Hantu Banyu di Pesisir Barito

18 0 0
                                    

   Qing su menyapu lelehan peluh di wajahnya, hari yang begitu panas seperti hari ini begitu menyiksanya. Tetiba saja ia merindukan kampung halamannya, pada hari-hari dimana dari langit berguguran benda halus berwarna putih dan meninggalkan rasa dingin di kulit.

  Di tanah kelahirannya, ketika salju jatuh di hari pertama biasanya akan disambut dengan gembira oleh para anak-anak. Guguran benda putih yang tercipta dari partikel uap air yang membeku karena tiupan angin dingin itu bagai penawar lelah akan teriknya musim panas.

  Ibunya dulu selalu menghangatkan sup untuk dirinya ketika masih kecil, ia selalu jatuh cinta dengan masakan ibunya apapun jenisnya. Keluarga mereka terlampau miskin untuk bisa memakan daging, jadi kadang ketika musim dingin tiba Qing Su kecil dengan pakaian tebal yang terbuat dari bulu dan kulit hewan akan menerjang tiupan angin dingin dan pergi ke danau di pinggir kota.

  Ketika musim dingin tiba maka danau di pinggir kota itu akan membeku, lalu Qing Su kecil akan pergi mencari ikan di tengah danau yang membeku.

  Semuanya yang dulu semarak dengan warna-warni pun kini kuyup, entah pepohonan yang menghijau, bunga-bunga yang ditanam sang ibu semua tunduk dalam hukum kefanaan. Bahwa tidak ada yang abadi di muka bumi ini.
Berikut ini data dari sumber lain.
/-- The owner serves a command: its effect and its answer. -/
def serve (c : Cmd) (ops : List Byte) (s : State) : State × Answer :=
  match c with
  | .identify => (s, ⟨.ok, identityBytes s⟩)
  | .release => (s, ⟨.ok, s.ctl.record.bytes⟩)
  | .status => (s, ⟨.ok, statusBytes s⟩)
  | .acknowledge => serveAcknowledge ops s
  | .attnEnable => serveAttnEnable ops s
  | .restart => (s, ⟨.ok, []⟩)
  | .probeSet => serveProbeSet ops s
  | .probeRead => serveProbeRead ops s
  | .laneSet => laneAnswer laneSetAnswer ops s
  | .laneEnable => laneAnswer laneEnableAnswer ops s
  | .laneStatus => serveLaneStatus ops s
  | .lookup => serveLookup ops s
  | .walk => serveWalk ops s
  | .walkFrom => serveWalkFrom ops s
  | .seed => serveSeed ops s
  | .amend => serveAmend ops s
  | .retire => serveRetire ops s
  | .clearTable => serveClearTable ops s
  | .tableInfo => serveTableInfo s
  | .hold => serveHold ops s
  | .watchSet => serveWatchSet ops s
  | .watchFree => serveWatchFree ops s
  | .takeWatch => serveTakeWatch ops s
  | .trapSet => serveTrapSet ops s
  | .trapRead => serveTrapRead ops s
  | .viewSet => serveViewSet ops s
  | .viewOptions => serveViewOptions ops s
  | .panelSet => servePanelSet ops s
  | .powerSet => servePowerSet ops s
  | .powerStatus => servePowerStatus ops s
  | .sleep => serveSleep s
  | .profileLoad => serveProfileLoad ops s
  | .profileStore => serveProfileStore s
  | .profileStatus => serveProfileStatus s

/-- The owner serves the command as soon as it is handed over: the commands served at once or with their effect at the
taking (log 11), and a RELEASE once the start-up load has completed (R180). -/
def readyAtOnce (c : Cmd) (ops : List Byte) (s : State) : Bool :=
  match c with
  | .release => startUpDone s
  | .laneStatus => (laneOf (byteAt ops 0)).isNone
  | .identify | .status | .acknowledge | .attnEnable | .restart | .probeSet | .watchFree | .takeWatch | .trapRead
  | .viewSet | .viewOptions | .panelSet | .powerSet | .powerStatus | .profileLoad | .profileStore
  | .profileStatus => true
  | .probeRead | .laneSet | .laneEnable | .lookup | .walk | .walkFrom | .seed | .amend | .retire | .clearTable
  | .tableInfo | .hold | .watchSet | .trapSet | .sleep => false

/-! ## Delivery and loss (R177, R178) -/

/-- Trap window `i` changed by `f`, in the part. -/
def modifyTrap (i : Fin 4) (f : Trap → Trap) (s : State) : State :=
  s.setWta { s.wta with traps := modifyAt s.wta.traps i f }

/-- Complete delivery of a WALK answer (R107). -/
def deliverWalk (s : State) : State :=
  s.setRte { s.rte with cursor := s.rte.walkNote.getD s.rte.cursor, walkNote := none }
  Kata sang ibu kepada Qing Su kecil bahwa pergantian musim pun bisa memberikan pengajaran bahwa hidup ini hanya sementara saja. Segala kesedihan akan berlalu, kemudian berganti bahagia. Semua tawa akan berlalu, kemudian berganti air mata.

  Bahwa mensyukuri hidup adalah cara paling sempurna untuk menjalani kefanaan.

  Kenangannya Qing Su menyeretnya begitu jauh ke masa lalu, sejauh dirinya kini dengan tanah tumpah darahnya. Kini sejauh mata ia memandang hanya hamparan biru lautan, seakan di hadapannya kini adalah permadani dari persia. Sebelum berkelana ke Nan Yang sebutan untuk nusantara atau pulau di sebelah selatan negeri tempat lahirnya, Qing Su pernah menjadi bagian kalifah perdagangan yang melintasi jalur sutra, melintasi pegunungan dan gurun pasir dengan berkendara unta.

   Kini ia telah menjadi pemimpin dari kafilah perdagangannya sendiri, namun bukan gurun pasir dan curamnya pegunungan yang harus ia taklukkan kini melainkan lautan luas nan kejam, hutan-hutan gelap, dan para pemburu kepala di pedalaman.

   "Jaro, apakah masih jauh Bandar Muara Bahan?", tanya Qing su kepada salah satu pegawainya yang juga merupakan kapten kapal yang membawa barang dagangannya.

  " Masih setengah hari lagi tuanku!", sahut Jaro namun matanya tetap fokus ke depan, ke barisan pohon-pohon bakau yang seolah menjadi penanda jarak menuju tempat yang akan mereka datangi.

   Qing su tahu bahwa masih memerlukan waktu hampir setengah hari lagi untuk sampai di Muara Bahan, ini bukan kali pertama dirinya berniaga ke Bandar Muara Bahan. Dirinya hanya ingin memecah keheningan yang tiba-tiba saja melanda kapal niaga miliknya.

   Matahari berdiri dengan angkuh di pucuk langit sana, seakan ia raja angkuh yang tiap katanya adalah hukum dan undang-undang. Ada keheningan yang menusuk ketika kapal niaga mereka telah berhasil melewati lautan dan kini memasuki bagian dari sungai Barito.

  Petang nanti, ketika matahari bersinar redup dan langit berwarna jingga maka mereka akan tiba di Bandar Muara Bahan. Qing Su juga merindukan gundik miliknya yang telah ia beli dari pelaut bugis ketika pertama kali ia memutuskan berniaga di bagian tenggara Kalimantan ini.

   Lautan luas dan membentang telah terlalui, namun bukan berarti sungai yang kini sedang mereka lintasi itu kecil. Sungai Barito adalah jalan raya bagi para kapal niaga yang akan menuju Bandar Muara Bahan, sungai yang lebar dan luas bahkan lebih mirip lautan itu sanggup dilewati oleh puluhan kapal-kapal besar.